*** Begin section ***

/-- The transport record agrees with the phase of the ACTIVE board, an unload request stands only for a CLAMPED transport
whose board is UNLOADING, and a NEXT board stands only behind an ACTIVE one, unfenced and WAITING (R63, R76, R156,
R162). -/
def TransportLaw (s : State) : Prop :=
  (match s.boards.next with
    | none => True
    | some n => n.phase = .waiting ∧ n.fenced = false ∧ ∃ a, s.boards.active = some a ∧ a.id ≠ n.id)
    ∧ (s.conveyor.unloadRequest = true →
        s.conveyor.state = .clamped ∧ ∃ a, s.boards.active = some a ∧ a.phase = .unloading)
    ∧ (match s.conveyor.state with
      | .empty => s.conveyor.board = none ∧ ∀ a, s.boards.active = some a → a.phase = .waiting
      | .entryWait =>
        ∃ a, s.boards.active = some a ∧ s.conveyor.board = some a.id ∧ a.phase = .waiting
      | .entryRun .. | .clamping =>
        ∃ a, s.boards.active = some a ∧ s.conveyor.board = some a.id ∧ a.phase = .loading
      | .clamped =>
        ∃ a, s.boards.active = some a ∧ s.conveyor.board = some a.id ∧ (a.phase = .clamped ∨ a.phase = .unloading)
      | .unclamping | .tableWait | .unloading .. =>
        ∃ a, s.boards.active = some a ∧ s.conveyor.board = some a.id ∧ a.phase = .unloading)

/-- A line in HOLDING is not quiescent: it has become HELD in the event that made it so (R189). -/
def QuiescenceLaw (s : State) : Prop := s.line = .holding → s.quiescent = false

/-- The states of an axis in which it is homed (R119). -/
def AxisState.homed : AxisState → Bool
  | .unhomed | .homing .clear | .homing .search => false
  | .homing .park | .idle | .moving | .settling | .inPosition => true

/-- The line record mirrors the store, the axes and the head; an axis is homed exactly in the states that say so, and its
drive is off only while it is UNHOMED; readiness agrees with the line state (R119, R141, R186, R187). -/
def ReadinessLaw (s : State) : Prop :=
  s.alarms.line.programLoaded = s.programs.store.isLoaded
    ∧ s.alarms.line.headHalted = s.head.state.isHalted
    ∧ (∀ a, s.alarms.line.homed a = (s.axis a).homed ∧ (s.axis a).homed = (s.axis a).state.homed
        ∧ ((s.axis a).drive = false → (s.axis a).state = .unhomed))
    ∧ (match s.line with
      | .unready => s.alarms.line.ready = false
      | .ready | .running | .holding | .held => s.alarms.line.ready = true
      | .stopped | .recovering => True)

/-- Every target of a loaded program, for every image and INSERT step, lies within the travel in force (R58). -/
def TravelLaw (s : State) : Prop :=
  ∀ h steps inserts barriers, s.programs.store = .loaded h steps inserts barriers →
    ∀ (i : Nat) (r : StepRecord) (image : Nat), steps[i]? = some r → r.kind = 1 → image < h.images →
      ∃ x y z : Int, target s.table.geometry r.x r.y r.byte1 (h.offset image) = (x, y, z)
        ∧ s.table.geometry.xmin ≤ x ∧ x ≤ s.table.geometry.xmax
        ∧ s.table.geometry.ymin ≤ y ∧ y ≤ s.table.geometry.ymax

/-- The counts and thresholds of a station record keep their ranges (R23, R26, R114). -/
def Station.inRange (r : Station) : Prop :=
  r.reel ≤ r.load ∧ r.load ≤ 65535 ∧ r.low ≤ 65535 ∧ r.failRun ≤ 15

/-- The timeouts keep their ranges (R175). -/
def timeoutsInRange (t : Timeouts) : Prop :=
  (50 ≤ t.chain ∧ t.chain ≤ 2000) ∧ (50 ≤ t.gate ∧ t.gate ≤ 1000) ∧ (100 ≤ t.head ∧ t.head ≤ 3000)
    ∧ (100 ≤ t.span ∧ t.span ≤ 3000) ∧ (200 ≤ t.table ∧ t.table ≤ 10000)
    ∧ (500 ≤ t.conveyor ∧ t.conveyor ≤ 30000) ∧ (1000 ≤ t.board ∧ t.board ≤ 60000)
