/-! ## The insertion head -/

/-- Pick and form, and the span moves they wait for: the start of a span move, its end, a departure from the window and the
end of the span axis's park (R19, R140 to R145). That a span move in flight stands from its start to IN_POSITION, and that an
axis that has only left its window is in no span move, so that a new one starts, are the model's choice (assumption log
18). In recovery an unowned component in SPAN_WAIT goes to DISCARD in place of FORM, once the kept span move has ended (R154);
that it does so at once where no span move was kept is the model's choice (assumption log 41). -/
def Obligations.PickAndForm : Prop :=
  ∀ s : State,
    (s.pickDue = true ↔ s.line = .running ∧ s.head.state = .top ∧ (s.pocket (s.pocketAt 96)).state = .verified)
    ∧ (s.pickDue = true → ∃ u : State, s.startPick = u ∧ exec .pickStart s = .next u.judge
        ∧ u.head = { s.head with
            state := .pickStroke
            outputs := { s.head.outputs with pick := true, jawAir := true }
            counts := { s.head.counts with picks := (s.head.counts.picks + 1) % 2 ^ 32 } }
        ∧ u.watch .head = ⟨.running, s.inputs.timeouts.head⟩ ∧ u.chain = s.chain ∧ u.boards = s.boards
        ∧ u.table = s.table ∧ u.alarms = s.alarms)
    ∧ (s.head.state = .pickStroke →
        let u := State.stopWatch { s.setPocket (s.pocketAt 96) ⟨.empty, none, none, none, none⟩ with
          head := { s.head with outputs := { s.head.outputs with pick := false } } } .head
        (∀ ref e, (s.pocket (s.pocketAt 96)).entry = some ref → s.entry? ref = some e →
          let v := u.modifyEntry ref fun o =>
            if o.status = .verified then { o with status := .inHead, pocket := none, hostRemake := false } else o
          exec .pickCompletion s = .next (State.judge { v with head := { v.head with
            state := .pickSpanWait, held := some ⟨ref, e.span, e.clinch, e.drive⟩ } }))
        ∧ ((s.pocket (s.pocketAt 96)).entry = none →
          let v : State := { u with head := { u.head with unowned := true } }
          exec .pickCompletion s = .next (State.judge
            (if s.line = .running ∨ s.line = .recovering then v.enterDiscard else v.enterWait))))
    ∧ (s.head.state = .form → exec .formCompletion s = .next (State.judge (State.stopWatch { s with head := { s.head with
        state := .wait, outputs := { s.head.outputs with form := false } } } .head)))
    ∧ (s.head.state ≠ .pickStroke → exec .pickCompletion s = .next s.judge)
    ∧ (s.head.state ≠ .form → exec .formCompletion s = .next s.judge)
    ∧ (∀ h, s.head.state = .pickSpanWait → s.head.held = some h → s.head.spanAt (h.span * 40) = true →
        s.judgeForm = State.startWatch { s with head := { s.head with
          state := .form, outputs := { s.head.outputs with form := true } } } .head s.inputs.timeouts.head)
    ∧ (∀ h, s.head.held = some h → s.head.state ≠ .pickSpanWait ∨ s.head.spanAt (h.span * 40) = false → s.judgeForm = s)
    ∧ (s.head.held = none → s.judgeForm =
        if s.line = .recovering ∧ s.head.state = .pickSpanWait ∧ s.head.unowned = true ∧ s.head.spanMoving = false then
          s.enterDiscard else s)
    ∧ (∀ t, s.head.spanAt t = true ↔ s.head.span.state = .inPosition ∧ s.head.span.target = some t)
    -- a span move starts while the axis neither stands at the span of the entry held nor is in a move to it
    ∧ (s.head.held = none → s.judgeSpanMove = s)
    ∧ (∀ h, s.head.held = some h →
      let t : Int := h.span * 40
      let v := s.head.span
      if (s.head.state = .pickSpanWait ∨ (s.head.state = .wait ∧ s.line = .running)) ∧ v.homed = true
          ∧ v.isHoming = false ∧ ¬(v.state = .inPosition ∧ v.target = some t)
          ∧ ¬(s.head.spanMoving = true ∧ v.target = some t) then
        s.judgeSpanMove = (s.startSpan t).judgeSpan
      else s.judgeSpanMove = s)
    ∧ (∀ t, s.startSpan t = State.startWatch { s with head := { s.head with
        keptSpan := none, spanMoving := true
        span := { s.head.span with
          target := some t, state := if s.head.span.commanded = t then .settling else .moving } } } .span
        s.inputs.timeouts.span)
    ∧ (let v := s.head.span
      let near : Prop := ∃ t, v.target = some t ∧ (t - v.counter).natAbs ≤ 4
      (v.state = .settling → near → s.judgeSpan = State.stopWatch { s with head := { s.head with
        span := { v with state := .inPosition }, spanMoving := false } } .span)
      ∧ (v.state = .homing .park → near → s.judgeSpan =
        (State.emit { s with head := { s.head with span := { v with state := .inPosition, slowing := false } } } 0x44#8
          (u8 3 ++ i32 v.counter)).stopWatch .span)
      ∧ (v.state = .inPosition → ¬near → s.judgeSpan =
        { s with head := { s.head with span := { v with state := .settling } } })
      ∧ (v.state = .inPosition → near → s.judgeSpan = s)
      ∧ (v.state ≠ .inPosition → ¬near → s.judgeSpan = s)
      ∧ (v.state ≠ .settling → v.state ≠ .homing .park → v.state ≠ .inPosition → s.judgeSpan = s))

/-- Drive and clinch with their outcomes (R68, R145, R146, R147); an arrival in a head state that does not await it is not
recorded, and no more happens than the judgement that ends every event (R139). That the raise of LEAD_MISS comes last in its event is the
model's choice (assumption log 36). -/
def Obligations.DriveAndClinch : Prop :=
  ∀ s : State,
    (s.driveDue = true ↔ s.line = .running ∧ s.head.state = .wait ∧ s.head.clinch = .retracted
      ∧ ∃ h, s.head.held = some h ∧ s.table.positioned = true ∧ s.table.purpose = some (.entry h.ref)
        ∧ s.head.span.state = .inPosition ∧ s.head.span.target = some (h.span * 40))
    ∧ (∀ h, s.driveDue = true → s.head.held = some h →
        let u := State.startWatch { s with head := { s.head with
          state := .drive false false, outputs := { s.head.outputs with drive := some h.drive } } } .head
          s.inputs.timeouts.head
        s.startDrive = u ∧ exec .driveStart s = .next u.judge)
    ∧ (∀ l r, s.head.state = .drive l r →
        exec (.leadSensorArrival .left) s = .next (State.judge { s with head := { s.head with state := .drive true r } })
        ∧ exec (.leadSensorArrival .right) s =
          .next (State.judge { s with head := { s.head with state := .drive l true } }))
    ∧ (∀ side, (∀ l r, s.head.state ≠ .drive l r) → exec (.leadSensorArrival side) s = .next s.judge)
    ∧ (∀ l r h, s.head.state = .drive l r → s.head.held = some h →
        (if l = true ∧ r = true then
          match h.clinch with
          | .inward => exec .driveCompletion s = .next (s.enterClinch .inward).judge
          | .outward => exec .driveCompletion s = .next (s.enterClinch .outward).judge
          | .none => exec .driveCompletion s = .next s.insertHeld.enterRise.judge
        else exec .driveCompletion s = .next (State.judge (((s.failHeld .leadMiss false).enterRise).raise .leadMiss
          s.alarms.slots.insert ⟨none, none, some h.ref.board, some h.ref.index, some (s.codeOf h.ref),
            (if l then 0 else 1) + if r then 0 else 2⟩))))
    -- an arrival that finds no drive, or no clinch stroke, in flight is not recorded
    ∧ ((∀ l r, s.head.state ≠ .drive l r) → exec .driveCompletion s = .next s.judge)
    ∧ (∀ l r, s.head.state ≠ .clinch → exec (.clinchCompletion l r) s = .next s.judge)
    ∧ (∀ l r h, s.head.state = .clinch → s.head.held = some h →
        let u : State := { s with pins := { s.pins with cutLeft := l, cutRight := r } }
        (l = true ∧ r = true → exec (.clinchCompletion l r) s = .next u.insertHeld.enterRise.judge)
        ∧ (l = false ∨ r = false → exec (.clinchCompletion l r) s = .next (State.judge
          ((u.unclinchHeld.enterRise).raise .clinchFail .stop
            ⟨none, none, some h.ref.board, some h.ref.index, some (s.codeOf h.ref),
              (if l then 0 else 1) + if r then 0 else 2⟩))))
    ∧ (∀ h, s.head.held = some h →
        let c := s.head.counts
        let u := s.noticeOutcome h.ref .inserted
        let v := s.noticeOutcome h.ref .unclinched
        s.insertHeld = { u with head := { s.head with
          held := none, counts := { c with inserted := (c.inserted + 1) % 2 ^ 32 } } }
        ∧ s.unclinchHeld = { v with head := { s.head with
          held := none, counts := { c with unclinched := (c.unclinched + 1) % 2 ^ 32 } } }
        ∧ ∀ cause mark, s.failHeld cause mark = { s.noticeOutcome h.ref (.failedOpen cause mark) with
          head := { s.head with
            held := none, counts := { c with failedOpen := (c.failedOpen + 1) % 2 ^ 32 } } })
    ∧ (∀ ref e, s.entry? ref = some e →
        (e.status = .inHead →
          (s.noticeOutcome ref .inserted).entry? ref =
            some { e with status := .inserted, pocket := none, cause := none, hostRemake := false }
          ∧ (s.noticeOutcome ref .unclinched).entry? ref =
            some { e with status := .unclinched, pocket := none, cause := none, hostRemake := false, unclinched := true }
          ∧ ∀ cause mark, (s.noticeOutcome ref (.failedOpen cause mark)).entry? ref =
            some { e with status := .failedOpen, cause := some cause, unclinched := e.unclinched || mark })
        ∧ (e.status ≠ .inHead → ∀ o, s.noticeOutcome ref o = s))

*** End section ***

- _Work request_:
In the listing above, the lines from the one containing "(if s.line = .running" through the one containing "none → s.judgeForm" must be set down exactly, with no other lines.

- _Answer to the problem_:
            (if s.line = .running ∨ s.line = .recovering then v.enterDiscard else v.enterWait))))
    ∧ (s.head.state = .form → exec .formCompletion s = .next (State.judge (State.stopWatch { s with head := { s.head with
        state := .wait, outputs := { s.head.outputs with form := false } } } .head)))
    ∧ (s.head.state ≠ .pickStroke → exec .pickCompletion s = .next s.judge)
    ∧ (s.head.state ≠ .form → exec .formCompletion s = .next s.judge)
    ∧ (∀ h, s.head.state = .pickSpanWait → s.head.held = some h → s.head.spanAt (h.span * 40) = true →
        s.judgeForm = State.startWatch { s with head := { s.head with
          state := .form, outputs := { s.head.outputs with form := true } } } .head s.inputs.timeouts.head)
    ∧ (∀ h, s.head.held = some h → s.head.state ≠ .pickSpanWait ∨ s.head.spanAt (h.span * 40) = false → s.judgeForm = s)
    ∧ (s.head.held = none → s.judgeForm =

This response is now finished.